LISTED RECORDS: Begin

/-- A recovery whose statuses are set ends at once, and no other is waiting (R651, R668). -/
theorem settleS2_recovering (hidle : ∀ x ∈ s.inc.log, x.map (·.state) ≠ some 0) (hlt : p < s.inc.log.length) (hsev : e.sevFinal = 2)
    (hact : e.action = 7) (n : Nat) : ∃ v, Flushed (s.recovering p { e with state := 2 }) v ∧
      settleS2 img (n + 1) (s.recovering p e) = (v.modInc fun i => { i with cur := none }).irqInc 4 := by
  have hclose : (s.recovering p e).closeEntry p 2 0xFF = (s.recovering p { e with state := 2 }).writeEntry p :=
    congrArg (·.writeEntry p) (recovering_modEntry ..)
  have hflushed := (Flushed.writeEntry (s.recovering p { e with state := 2 }) p).trans (Flushed.flushInc _)
  generalize hv : ((s.recovering p { e with state := 2 }).writeEntry p).flushInc = v at hflushed
  have hidle' := hflushed.idle fun x hx => by
    obtain hx | rfl := List.mem_or_eq_of_mem_set hx
    · exact hidle x hx
    · simp
  have hnone : ((v.modInc fun i => { i with cur := none }).irqInc 4).nextQueued = none := nextQueued_of_idle hidle'
  have hcur : (s.recovering p e).inc.cur = some p := rfl
  have honly : (s.recovering p e).statusOnly = true := by simp [statusOnly, hcur, entry?_recovering hlt, hsev, hact]
  have hend : (s.recovering p e).endRecovery img = (v.modInc fun i => { i with cur := none }).irqInc 4 := by
    simp only [endRecovery, hcur, hclose, hv, hnone]
  refine ⟨v, hflushed, ?_⟩
  rw [settleS2, if_pos honly, hend]
  exact settleS2_of_idle rfl n

/-- In a calm block an S2 that only sets statuses is logged as DONE, and beside the log, its interrupt bits and the journal nothing
changes (R642, R651, R663). -/
theorem incident_of_calm (hcalm : s.calm) (hp : s.freePos = some p) (hsev : severity s.resident f = 2) (hsource : f.source ∉ repeating)
    (act : Nat) :
    let t := s.incident f act
    t = { s with
        wb := t.wb, cw := t.cw, out := t.out, staging := t.staging, ue := t.ue, inc := t.inc, setup := t.setup, freeCtr := t.freeCtr } ∧
      t.logged p f.source f.unit f.seq f.addr := by
  intro t
  have ⟨_, _, _, hidle⟩ := hcalm
  obtain ⟨v, hflushed, hsettled⟩ := settleS2_recovering (img := f.mem) (e := { s.newEntry f 2 act with state := 1, action := 7 })
    hidle (lt_of_freePos hp) rfl rfl 32
  have ht : t = (v.modInc fun i => { i with cur := none }).irqInc 4 := by
    rw [← hsettled, ← incidentHigh_of_calm hcalm hp hsource]
    simp only [t, incident, hsev]
    rfl
  obtain ⟨e, he, hcore⟩ := hflushed.getElem?_log (getElem?_recovering (lt_of_freePos hp))
  refine ⟨?_, e, by rw [ht]; exact he, ?_⟩
  · rw [ht, hflushed.frame]
    rfl
  · simp only [IncEntry.core, newEntry, IncEntry.mk.injEq] at hcore
    simp [hcore]

end State
end Sys2Proof.Machine
end

section
/-!
The accumulator-stream ports and the bands (R270, R277 to R283, R602, R755, R756): what a beat does on its port and at its tile, and how
a drained band makes room.
-/
namespace Sys2Proof.Machine
open Sys2Proof

-- A chunk that goes on -----------------------------------------------------------------------------------------------

/-- A chunk that goes on is seen at the running values alone. -/
theorem State.runChunk_eq (c5 : Bool) (cv : Conv) (g : Group) (r k : Nat) (m : Member) :
    State.runChunk c5 cv g r k m = { m with run := (State.runChunk c5 cv g r k m).run } := by
  unfold runChunk
  dsimp only
  split <;> rfl

/-- A beat as a tile keeps it. -/
def Beat'.part (b : Beat) : TBeat := ⟨Beat'.split b, Beat'.row b, Beat'.chunk b, b.data⟩

/-- A member takes a beat, and its chunk goes on (R277). -/
def Member.withBeat (c5 : Bool) (cv : Conv) (g : Group) (t : TBeat) (m : Member) : Member :=
  State.runChunk c5 cv g t.row t.chunk { m with beats := m.beats ++ [t] }

theorem Member.withBeat_eq (c5 : Bool) (cv : Conv) (g : Group) (t : TBeat) (m : Member) :
    m.withBeat c5 cv g t = { m with beats := m.beats ++ [t], run := (m.withBeat c5 cv g t).run } := State.runChunk_eq ..

/-- A member with the digest of its stream. -/
def Member.streamed (d : Digest) (m : Member) : Member := { m with digests := m.digests ++ [d] }

theorem Member.streamed_spend {k m : Member} (hresv : k.resv = m.resv) (hdigests : k.digests = m.digests) (d : Digest) :
    (k.spend 1).streamed d = { k with resv := m.resv - 1, digests := m.digests ++ [d] } := by
  rw [← hresv, ← hdigests]
  rfl

/-- A member whose parked beats and running values are gone (R283). -/
def Member.unparked (m : Member) : Member := { m with beats := [], run := [] }

namespace State
variable {s : State} {q : Nat} {g : Group} {m k : Member}

/-- A tile that a tag names is open, and takes beats (R434, R436). -/
theorem open_of_tagged {tag : Nat} (h : s.tagged tag = some m) :
    m.bytes.is .mcombine = true ∧ m.result = none ∧ m.bytes.srcMem = false := by
  have hopen := List.mem_of_find?_eq_some h
  have hstream := List.find?_some h
  simp only [Bool.and_eq_true, Bool.not_eq_true', beq_iff_eq] at hstream
  obtain ⟨g, -, hg⟩ := List.mem_flatMap.1 hopen
  split at hg
  · have htile := (List.mem_filter.1 hg).2
    simp only [tileOpen, Bool.and_eq_true, Option.isNone_iff_eq_none] at htile
    exact ⟨htile.1, htile.2, hstream.1⟩
  · cases hg

-- The digest of a stream ---------------------------------------------------------------------------------------------

/-- The digest of the stream of a tile that has all its beats (R602). -/
def tileDigest (m : Member) : Digest :=
  ⟨Ty.streamDigest, 0, 0, streamDigest (boundBeats m m.beats), (boundBeats m m.beats).length⟩

/-- Without a capture area a stream is not captured (R457). -/
theorem captureFlow_of_no_area (hcap : (s.ring m.ring).cap = none) (bs : List Byte) : s.captureFlow m bs = s := by
  unfold captureFlow
  split
  · rename_i hc
    rw [hcap] at hc
    cases hc
  · rfl

/-- Without a walk behind it and without a capture area the stream is digested in one record (R602, R619). -/
theorem writeStream_recorded (hm : s.member? m.seq = some m) (hseen : m.seen = [])
    (hnew : m.digests.any (fun d => d.ty == Ty.streamDigest) = false) (hcap : (s.ring m.ring).cap = none) :
    Recorded s (s.writeStream m) m.seq (Member.streamed (tileDigest m) ∘ Member.spend 1)
      [⟨Ty.streamDigest, [streamDigestPart m.seq (tileDigest m).digest (tileDigest m).count], .none⟩] := by
  have hentry := Recorded.wbWriteFor s m.seq Ty.streamDigest [streamDigestPart m.seq (tileDigest m).digest (tileDigest m).count] .none
  have hflow := captureFlow_of_no_area (m := m) ((congrArg (fun t : State => (t.ring m.ring).cap) hentry.frame).trans hcap)
  have hfound : ∀ d, m.found d = false := fun d => by simp [Member.found, hseen]
  have hwritten : s.writeStream m = (s.wbWriteFor m.seq Ty.streamDigest
      [streamDigestPart m.seq (tileDigest m).digest (tileDigest m).count] .none).modMember m.seq (Member.streamed (tileDigest m)) := by
    simp only [writeStream, hnew, checkDigests_of_unseen hm hseen, hfound]
    exact congrArg (State.modMember · m.seq (Member.streamed (tileDigest m))) (hflow _)
  rw [hwritten]
  exact hentry.trans (Recorded.modMember _ m.seq fun _ => rfl)

/-- A stream that is complete before the inputs of its tile are here is digested, and the tile stays open (R271, R619, R815). -/
theorem tryClose_of_stream (hg : s.group? q = some g) (hm : s.member? q = some m) (hop : m.bytes.is .mcombine = true)
    (hstream : m.bytes.srcMem = false) (hdead : g.dead = false) (hopen : m.result = none) (hshape : m.shape ≠ none)
    (hall : allBeats m = true) (hinputs : m.inputs = none) : s.tryClose q = s.writeStream m := by
  have hnone : m.shape.isNone = false := Option.isNone_eq_false_iff.2 (Option.isSome_iff_ne_none.2 hshape)
  simp [tryClose, hg, hm, hop, hstream, hdead, hopen, hnone, hall, hinputs]

/-- A tile whose bounds are not known yet does not close (R815). -/
theorem tryClose_of_unbound (hm : s.member? q = some m) (hshape : m.shape = none) : s.tryClose q = s := by
  unfold tryClose
  split
  · rename_i g' m' _ hm'
    cases hm.symm.trans hm'
    simp [hshape]
  · rfl

end State

-- A beat at its tile -------------------------------------------------------------------------------------------------

section Tile
variable {s : State} {port : Nat} {b : Beat} {g : Group} {m : Member}

/-- A beat inside the plan and the bounds, the first of its place, is kept (R277, R281, R815). -/
theorem State.takeBeat_new (hg : s.group? m.seq = some g) (hsplit : Beat'.split b < m.bytes.nSplit)
    (hrow : Beat'.row b < m.bytes.planRows) (hchunk : Beat'.chunk b < m.bytes.planCols / 32)
    (hbounds : m.shape = none ∨ (Beat'.row b < m.rows ∧ Beat'.chunk b < m.cols / 32))
    (hnew : m.beats.any (fun o => o.split == Beat'.split b && o.row == Beat'.row b && o.chunk == Beat'.chunk b) = false) :
    s.takeBeat port m b =
      (s.modMember m.seq (Member.withBeat (m.compat == 5) (s.convOf m) g (Beat'.part b))).tryClose m.seq := by
  have hplan : ¬(m.bytes.nSplit ≤ Beat'.split b ∨ m.bytes.planRows ≤ Beat'.row b ∨ m.bytes.planCols / 32 ≤ Beat'.chunk b) := by
    omega
  have hinside : (m.shape.isSome && (boundBeats m [Beat'.part b]).isEmpty) = false := by
    rcases hbounds with h | ⟨hr, hc⟩
    · simp [h]
    · simp [boundBeats, Beat'.part, hr, hc]
  have hfirst : m.beats.find? (fun o => o.split == Beat'.split b && o.row == Beat'.row b && o.chunk == Beat'.chunk b) = none :=
    List.find?_eq_none.2 (by simpa using hnew)
  unfold takeBeat
  rw [if_neg hplan]
  refine (if_neg (Bool.eq_false_iff.1 hinside)).trans ?_
  rw [hfirst, hg]
  rfl

variable (hm : s.member? m.seq = some m)
include hm

/-- The tile stays open while its bounds are not known or a beat is missing (R815). -/
theorem State.tryClose_withBeat_open {c5 : Bool} {cv : Conv} {t : TBeat}
    (hopen : m.shape = none ∨ State.allBeats (m.withBeat c5 cv g t) = false) :
    (s.modMember m.seq (Member.withBeat c5 cv g t)).tryClose m.seq = s.modMember m.seq (Member.withBeat c5 cv g t) := by
  have hkept : (s.modMember m.seq (Member.withBeat c5 cv g t)).member? m.seq = some (m.withBeat c5 cv g t) :=
    (member?_modMember fun x => by rw [Member.withBeat_eq]).trans (congrArg _ hm)
  rcases hopen with h | h
  · exact tryClose_of_unbound hkept (by rw [Member.withBeat_eq]; exact h)
  · exact tryClose_of_waiting hkept fun _ => h

/-- With its last beat a tile that waits for inputs digests its stream (R602, R619). -/
theorem State.tryClose_withBeat_last {c5 : Bool} {cv : Conv} {t : TBeat} (hg : s.group? m.seq = some g)
    (htile : m.bytes.is .mcombine = true ∧ m.result = none ∧ m.bytes.srcMem = false) (hshape : m.shape ≠ none)
    (hall : State.allBeats (m.withBeat c5 cv g t) = true) (hinputs : m.inputs = none) (hseen : m.seen = []) (hdead : g.dead = false)
    (hnew : m.digests.any (fun d => d.ty == Ty.streamDigest) = false) (hcap : (s.ring m.ring).cap = none) :
    let k := m.withBeat c5 cv g t
    Recorded s ((s.modMember m.seq (Member.withBeat c5 cv g t)).tryClose m.seq) m.seq
      (Member.streamed (tileDigest k) ∘ Member.spend 1 ∘ Member.withBeat c5 cv g t)
      [⟨Ty.streamDigest, [streamDigestPart m.seq (tileDigest k).digest (tileDigest k).count], .none⟩] := by
  intro k
  have hseq : ∀ x : Member, (x.withBeat c5 cv g t).seq = x.seq := fun x => by rw [Member.withBeat_eq]
  have hk : k = { m with beats := m.beats ++ [t], run := k.run } := Member.withBeat_eq ..
  have hkept : (s.modMember m.seq (Member.withBeat c5 cv g t)).member? m.seq = some k := (member?_modMember hseq).trans (congrArg _ hm)
  obtain ⟨hop, hres, hstream⟩ := htile
  have hclose := tryClose_of_stream ((group?_modMember hseq m.seq m.seq).trans (congrArg _ hg)) hkept (by rw [hk]; exact hop)
    (by rw [hk]; exact hstream) hdead (by rw [hk]; exact hres) (by rw [hk]; exact hshape) hall (by rw [hk]; exact hinputs)
  have hwritten := writeStream_recorded (s := s.modMember m.seq (Member.withBeat c5 cv g t)) (m := k) (by rw [hseq m]; exact hkept)
    (by rw [hk]; exact hseen) (by rw [hk]; exact hnew) (by rw [hk]; exact hcap)
  rw [hclose]
  rw [show k.seq = m.seq from hseq m] at hwritten
  exact (Recorded.modMember s m.seq hseq).trans hwritten
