/-- 60_exceptions R215, 10_state R25: a STATUS write clears IRQ_PEND when bit 8 is 1 and changes nothing else, in every
state of the engine. -/
def Obligations.StatusWriteClearsIrqPend : Prop :=
  ∀ (s : State) (rest : List Turn) (v : Word), s.schedule = .host (.writeReg 0x008 .word v) :: rest →
    step s = .next { s with schedule := rest, irqPend := if v.getLsbD 8 then false else s.irqPend }

/-- 10_state R24, 60_exceptions R214: a CTRL write with neither START nor ABORT stores OP, HDR and IE, or only IE while
BUSY, and changes nothing else; the line is then IRQ_PEND AND the IE written, so it rises when IE is set while
IRQ_PEND = 1, and falls when IE is cleared. That such a write is no host command is log 12. -/
def Obligations.InterruptEnableGatesTheLine : Prop :=
  ∀ (s : State) (rest : List Turn) (v : Word), s.schedule = .host (.writeReg 0x004 .word v) :: rest →
    v.getLsbD 0 = false → v.getLsbD 1 = false →
    ∃ t, step s = .next t ∧
      (s.engine ≠ .busy → t = { s with
        schedule := rest, ctrlOp := v.extractLsb' 2 2, ctrlHdr := v.getLsbD 4, ctrlIe := v.getLsbD 5 }) ∧
      (s.engine = .busy → t = { s with schedule := rest, ctrlIe := v.getLsbD 5 }) ∧
      t.irqPend = s.irqPend ∧ t.irq = (s.irqPend && v.getLsbD 5) ∧ t.engine = s.engine

/-- What the registers that read current in every state read as: ID, CTRL, STATUS, WIDTH, HEIGHT, DEPTH, IN_LEN,
OUT_CAP, FMT, STRIDE and NPIX (10_state R23 to R29, R31 to R34), by the fields of R24, R25 and R32. -/
def RegisterReads (s : State) (off : BitVec 10) (v : Word) : Prop :=
  (off = 0x000 → v = 0x706D4347) ∧
  (off = 0x004 → v.toNat = 4 * s.ctrlOp.toNat + 0x10 * s.ctrlHdr.toNat + 0x20 * s.ctrlIe.toNat) ∧
  (off = 0x008 → v.toNat =
    (match s.engine with | .idle => 0 | .busy => 1 | .done => 2 | .fail => 3) +
    16 * (match s.result with
      | .ok => 0 | .declined => 1 | .truncated => 2 | .unsupported => 3 | .size => 4 | .aborted => 5) +
    0x100 * s.irqPend.toNat + 0x10000 * s.clamp.toNat + 0x20000 * s.zrun.toNat + 0x40000 * s.posfix.toNat) ∧
  (off = 0x00C → v.toNat = s.width.toNat) ∧ (off = 0x010 → v.toNat = s.height.toNat) ∧
  (off = 0x014 → v.toNat = s.depth.toNat) ∧ (off = 0x018 → v = s.inLen) ∧ (off = 0x01C → v = s.outCap) ∧
  (off = 0x020 → v.toNat = (match s.fmt with | .noFmt => 0 | .mono1 => 1 | .indexed8 => 2 | .bgr24 => 3)) ∧
  (off = 0x024 → v = s.stride) ∧ (off = 0x028 → v = s.npix)
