-- ==== Sys2Proof/Tests/Slice0.lean ====
section
/-! SUPPORT. Tests on single steps, with expected values from the spec's vectors, and a witness for the hypotheses of
every statement. -/

open Sys2Proof Sys2Proof.Machine

set_option maxRecDepth 20000

namespace Sys2Proof.Tests

/-! ## Helpers -/

/-- Whether an outcome is a next state with this property. -/
def nextIs (o : Out) (p : State → Bool) : Bool :=
  match o with
  | .next t => p t
  | _ => false

theorem exists_of_nextIs {o : Out} {p : State → Bool} (h : nextIs o p = true) : ∃ t, o = .next t ∧ p t = true := by
  cases o with
  | next t => exact ⟨t, rfl, h⟩
  | fault f => cases h
  | refused r => cases h

theorem next_of_nextIs {o : Out} {p : State → Bool} (h : nextIs o p = true) : ∃ t, o = .next t := by
  obtain ⟨t, h, -⟩ := exists_of_nextIs h
  exact ⟨t, h⟩

/-- A D24 decode of `w` pixels at its first code, the stream `bs` and PEND = `pend`. -/
def busy24 (w : Nat) (bs : List Byte) (pend : BitVec 8 := 0) : State :=
  { State.reset with
    engine := .busy, width := BitVec.ofNat 16 w, height := 1, depth := 24, fmt := .bgr24, path := .d24
    stride := BitVec.ofNat 32 (3 * w), npix := BitVec.ofNat 32 w, remain := BitVec.ofNat 32 w
    outCap := BitVec.ofNat 32 (3 * w), inLen := BitVec.ofNat 32 bs.length, pend := pend
    inMem := Memory.writeBytes [] 0 bs }

/-- A D8 decode of `w` bytes at its first code. -/
def busy8 (w : Nat) (bs : List Byte) : State :=
  { State.reset with
    engine := .busy, width := BitVec.ofNat 16 w, height := 1, depth := 8, fmt := .indexed8, path := .d8
    stride := BitVec.ofNat 32 w, npix := BitVec.ofNat 32 w, remain := BitVec.ofNat 32 w
    outCap := BitVec.ofNat 32 w, inLen := BitVec.ofNat 32 bs.length, inMem := Memory.writeBytes [] 0 bs }

/-- An idle core configured for an image, with the input `bs`. -/
def ready (w h d cap : Nat) (bs : List Byte) : State :=
  { State.reset with
    width := BitVec.ofNat 16 w, height := BitVec.ofNat 16 h, depth := BitVec.ofNat 8 d, outCap := BitVec.ofNat 32 cap
    inLen := BitVec.ofNat 32 bs.length, inMem := Memory.writeBytes [] 0 bs }

/-- A move of the host as the next turn. -/
def hosted (m : HostMove) (s : State) : State := { s with schedule := [.host m] }

/-- The first `n` output bytes. -/
def out (n : Nat) (t : State) : List Byte := t.outMem.readBytes 0 n

/-- The first `n` slots of FRAME24. -/
def f24 (n : Nat) (t : State) : List Pixel := t.frame24.toList.take n

/-! ## Well-formedness: an ill-formed term for each check -/

theorem test_wf_drefs : (Instr.drefs 0 5).wf = false ∧ (Instr.drefs 1 5).wf = true := by decide
theorem test_wf_drefl : (Instr.drefl 0 0 3).wf = false ∧ (Instr.drefl 0 1 3).wf = true := by decide
theorem test_wf_litr : (Instr.litr 1 0).wf = false ∧ (Instr.litr 2 0).wf = true := by decide
theorem test_wf_bref : (Instr.bref 0 1).wf = false ∧ (Instr.bref 1 0).wf = true := by decide
theorem test_wf_blit : (Instr.blit 10 1).wf = false ∧ (Instr.blit 9 1).wf = true := by decide
theorem test_wf_startEncode : (Instr.startEncode false 0 false false).wf = false ∧
    (Instr.startEncode false 1 false false).wf = true := by decide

LISTED RECORDS: End

__TASK__
For this task, write out exactly the lines of the entries above, starting at the line with "t.irqPend = s.irqPend" and ending at the line with "A D24 decode", both included, and no others.

__RESPONSE__
      t.irqPend = s.irqPend ∧ t.irq = (s.irqPend && v.getLsbD 5) ∧ t.engine = s.engine

/-- What the registers that read current in every state read as: ID, CTRL, STATUS, WIDTH, HEIGHT, DEPTH, IN_LEN,
OUT_CAP, FMT, STRIDE and NPIX (10_state R23 to R29, R31 to R34), by the fields of R24, R25 and R32. -/
def RegisterReads (s : State) (off : BitVec 10) (v : Word) : Prop :=
  (off = 0x000 → v = 0x706D4347) ∧
  (off = 0x004 → v.toNat = 4 * s.ctrlOp.toNat + 0x10 * s.ctrlHdr.toNat + 0x20 * s.ctrlIe.toNat) ∧
  (off = 0x008 → v.toNat =
    (match s.engine with | .idle => 0 | .busy => 1 | .done => 2 | .fail => 3) +
    16 * (match s.result with
      | .ok => 0 | .declined => 1 | .truncated => 2 | .unsupported => 3 | .size => 4 | .aborted => 5) +
    0x100 * s.irqPend.toNat + 0x10000 * s.clamp.toNat + 0x20000 * s.zrun.toNat + 0x40000 * s.posfix.toNat) ∧
  (off = 0x00C → v.toNat = s.width.toNat) ∧ (off = 0x010 → v.toNat = s.height.toNat) ∧
  (off = 0x014 → v.toNat = s.depth.toNat) ∧ (off = 0x018 → v = s.inLen) ∧ (off = 0x01C → v = s.outCap) ∧
  (off = 0x020 → v.toNat = (match s.fmt with | .noFmt => 0 | .mono1 => 1 | .indexed8 => 2 | .bgr24 => 3)) ∧
  (off = 0x024 → v = s.stride) ∧ (off = 0x028 → v = s.npix)
-- ==== Sys2Proof/Tests/Slice0.lean ====
section
/-! SUPPORT. Tests on single steps, with expected values from the spec's vectors, and a witness for the hypotheses of
every statement. -/

open Sys2Proof Sys2Proof.Machine

set_option maxRecDepth 20000

namespace Sys2Proof.Tests

/-! ## Helpers -/

/-- Whether an outcome is a next state with this property. -/
def nextIs (o : Out) (p : State → Bool) : Bool :=
  match o with
  | .next t => p t
  | _ => false

theorem exists_of_nextIs {o : Out} {p : State → Bool} (h : nextIs o p = true) : ∃ t, o = .next t ∧ p t = true := by
  cases o with
  | next t => exact ⟨t, rfl, h⟩
  | fault f => cases h
  | refused r => cases h

theorem next_of_nextIs {o : Out} {p : State → Bool} (h : nextIs o p = true) : ∃ t, o = .next t := by
  obtain ⟨t, h, -⟩ := exists_of_nextIs h
  exact ⟨t, h⟩

/-- A D24 decode of `w` pixels at its first code, the stream `bs` and PEND = `pend`. -/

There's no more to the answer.